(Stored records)
-- ==== Sys2Proof/Safety/Memory.lean ====
section
/-! DEFINITION. What loads, stores, atomics and releases do to memory: the bytes a core sees, and the tables of R105, R106 and R111. -/

namespace Sys2Proof.Machine.Spec

/-! ## Bytes -/

/-- The byte of device memory that the harts of core `k` see: that of its newest store on its way, else the one in memory (R283, R287). -/
def sees (s : State) (k a : Nat) : Byte := coreByte (s.coreOf k).pstores (.dev a) (readByte s.mem a)

/-- The byte that a read of host address `a` by core `k` meets: it is performed at the host, behind the core's own writes to it (R282, R300), at the
place that the context's PASID selects (R391). -/
def seesHost (s : State) (k a : Nat) : Byte := readByte (hostSync s k).hostMem (hostPlace s k 0 + a)

/-- The host and its memory are as in `s`, or as the core's writes to the host leave them once they are performed there; of the lines that the host
held some may have been taken back. -/
def HostAsIn (s t : State) : Prop :=
  (∀ l ∈ t.hostif.held, l ∈ s.hostif.held)
    ∧ ∃ u, (u = s ∨ u = hostSync s s.agent) ∧ t.hostMem = u.hostMem ∧ { t.hostif with held := [] } = { u.hostif with held := [] }

/-- The little-endian value of `n` bytes from `a` (R10). -/
def leOf (f : Nat → Byte) (a n : Nat) : Nat := ((List.range n).map fun i => (f (a + i)).toNat * 256 ^ i).sum

/-- Byte `i` of a value (R10). -/
def byteOf (v i : Nat) : Byte := BitVec.ofNat 8 (v / 256 ^ i)

/-- Byte `a` after the `n` low bytes of `v` have been written from `base`. -/
def patched (f : Nat → Byte) (base n v a : Nat) : Byte := if base ≤ a ∧ a < base + n then byteOf v (a - base) else f a

/-- A value of `n` bytes as a load writes it: sign-extended or zero-extended (R105, R106). -/
def extended (signed : Bool) (n v : Nat) : Word :=
  if signed then BitVec.ofInt 64 ((v : Int).bmod (2 ^ (8 * n))) else BitVec.ofNat 64 v

/-- Every store of core `k` that is on its way lies in one line: what R107's alignment rule leaves. -/
def StoresInLine (s : State) (k : Nat) : Prop :=
  ∀ q ∈ (s.coreOf k).pstores, ∀ a, q.loc = .dev a → q.data ≠ [] ∧ a / 128 = (a + q.data.length - 1) / 128

/-! ## Scalar forms -/

/-- R105, R106, R111: a global load's destination, address, size and whether it sign-extends. -/
def loadForm (i : Instr) (s : State) : Option (BitVec 5 × Word × Nat × Bool) :=
  match i with
  | .ld rd a imm => some (rd, s.x a + imm.signExtend 64, 8, false)
  | .lw rd a imm => some (rd, s.x a + imm.signExtend 64, 4, true)
  | .lwz rd a imm => some (rd, s.x a + imm.signExtend 64, 4, false)
  | .lbz rd a imm => some (rd, s.x a + imm.signExtend 64, 1, false)
  | .lx rd a b w => some (rd, s.x a + s.x b, 2 ^ (w.toNat / 2), decide (w.toNat % 2 = 0))
  | .ldaW rd a _ => some (rd, s.x a, 4, true)
  | .ldaD rd a _ => some (rd, s.x a, 8, false)
  | _ => none

/-- A release has come before an access: the core's stores to device memory are performed, at system scope those to the host too (R114, R293,
R300). -/
def released (s : State) (scope : BitVec 3) : State := if scope.toNat ≤ 4 then flushDev s s.agent else flushAll s s.agent

/-- In strong mode every store and every atomic is a release at core scope at least (R306). -/
def inMode (s : State) : State := if s.h.trap.status.mmstrong then flushDev s s.agent else s

/-- R105, R106, R111: a global store's address, size, value and the state after the releases before it. -/
def storeForm (i : Instr) (s : State) : Option (Word × Nat × Word × State) :=
  match i with
  | .sd rs a imm => some (s.x a + imm.signExtend 64, 8, s.x rs, inMode s)
  | .sw rs a imm => some (s.x a + imm.signExtend 64, 4, s.x rs, inMode s)
  | .sx rs a b w => some (s.x a + s.x b, 2 ^ (w.toNat / 2), s.x rs, inMode s)
  | .staW a b sc => some (s.x a, 4, s.x b, inMode (released s sc))
  | .staD a b sc => some (s.x a, 8, s.x b, inMode (released s sc))
  | _ => none

/-- An atomic as R111 lists it: destination, address, size, whether the result is zero-extended, whether the host takes it as an AtomicOp
(R113), the state after the release before it, and the new value from the old one: none where nothing is written. -/
structure AtomForm where
  rd : BitVec 5
  ea : Word
  size : Nat
  zext : Bool
  hostOp : Bool
  start : State
  new : Nat → Option Nat

/-- The signed value of `n` bytes. -/
def signedBytes (n v : Nat) : Int := (v : Int).bmod (2 ^ (8 * n))

/-- R111, but for `amoadd.f32`. -/
def atomForm (i : Instr) (s : State) : Option AtomForm :=
  let rel := fun (scope : BitVec 3) (ord : BitVec 2) => if 2 ≤ ord.toNat then released s scope else inMode s
  let form := fun (n : Nat) (z h : Bool) (rd a b : BitVec 5) (sc : BitVec 3) (o : BitVec 2) (f : Nat → Nat → Option Nat) =>
    some ({ rd := rd, ea := s.x a, size := n, zext := z, hostOp := h, start := rel sc o
            new := fun c => f c ((s.x b).toNat % 2 ^ (8 * n)) } : AtomForm)
  let smin := fun (n c b : Nat) => some (if signedBytes n b ≤ signedBytes n c then b else c)
  let smax := fun (n c b : Nat) => some (if signedBytes n c ≤ signedBytes n b then b else c)
  let cas := fun (n : Nat) (rd : BitVec 5) (c b : Nat) => if c = (s.x rd).toNat % 2 ^ (8 * n) then some b else none
  match i with
  | .amoswapD rd a b sc o => form 8 false true rd a b sc o fun _ b => some b
  | .amoaddD rd a b sc o => form 8 false true rd a b sc o fun c b => some ((c + b) % 2 ^ 64)
  | .amoandD rd a b sc o => form 8 false false rd a b sc o fun c b => some (c &&& b)
  | .amoorD rd a b sc o => form 8 false false rd a b sc o fun c b => some (c ||| b)
  | .amoxorD rd a b sc o => form 8 false false rd a b sc o fun c b => some (c ^^^ b)
  | .amominD rd a b sc o => form 8 false false rd a b sc o (smin 8)
  | .amomaxD rd a b sc o => form 8 false false rd a b sc o (smax 8)
  | .amominzD rd a b sc o => form 8 false false rd a b sc o fun c b => some (min c b)
  | .amomaxzD rd a b sc o => form 8 false false rd a b sc o fun c b => some (max c b)
  | .amocasD rd a b sc o => form 8 false true rd a b sc o (cas 8 rd)
  | .amoswapW rd a b sc o => form 4 false true rd a b sc o fun _ b => some b
  | .amoaddW rd a b sc o => form 4 false true rd a b sc o fun c b => some ((c + b) % 2 ^ 32)
  | .amoandW rd a b sc o => form 4 false false rd a b sc o fun c b => some (c &&& b)
  | .amoorW rd a b sc o => form 4 false false rd a b sc o fun c b => some (c ||| b)
  | .amoxorW rd a b sc o => form 4 false false rd a b sc o fun c b => some (c ^^^ b)
  | .amominW rd a b sc o => form 4 false false rd a b sc o (smin 4)
  | .amomaxW rd a b sc o => form 4 false false rd a b sc o (smax 4)
  | .amominzW rd a b sc o => form 4 true false rd a b sc o fun c b => some (min c b)
  | .amomaxzW rd a b sc o => form 4 true false rd a b sc o fun c b => some (max c b)
  | .amocasW rd a b sc o => form 4 false true rd a b sc o (cas 4 rd)
  | _ => none

/-! ## Places -/

/-- The value a scalar access reads at a place: as the core sees device and host memory, a controller's own bytes, a register of control
space, or 0 where there is no memory. -/
def valueAt (u : State) (l : Loc) (n : Nat) : Nat :=
  match l with
  | .dev a => leOf (sees u u.agent) a n
  | .host a => leOf (seesHost u u.agent) a n
  | .own a => leOf (readByte u.c.sp) a n
  | .ctl a => ctlRead u a n
  | .hole => 0

/-- Nothing at the place stops a load: no poisoned word (R250), and the host accepts the access (R392). -/
def readable (u : State) (l : Loc) (n : Nat) : Prop :=
  match l with
  | .dev a => poisonAt u a n = none
  | .host a => hostRefuses u u.agent a false = false
  | _ => True

end Sys2Proof.Machine.Spec
end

PROBLEM TO WORK ON –
Every line in the data above that includes the word "hostMem" should be copied.

REPLY TO THE EXERCISE –
def seesHost (s : State) (k a : Nat) : Byte := readByte (hostSync s k).hostMem (hostPlace s k 0 + a)
    ∧ ∃ u, (u = s ∨ u = hostSync s s.agent) ∧ t.hostMem = u.hostMem ∧ { t.hostif with held := [] } = { u.hostif with held := [] }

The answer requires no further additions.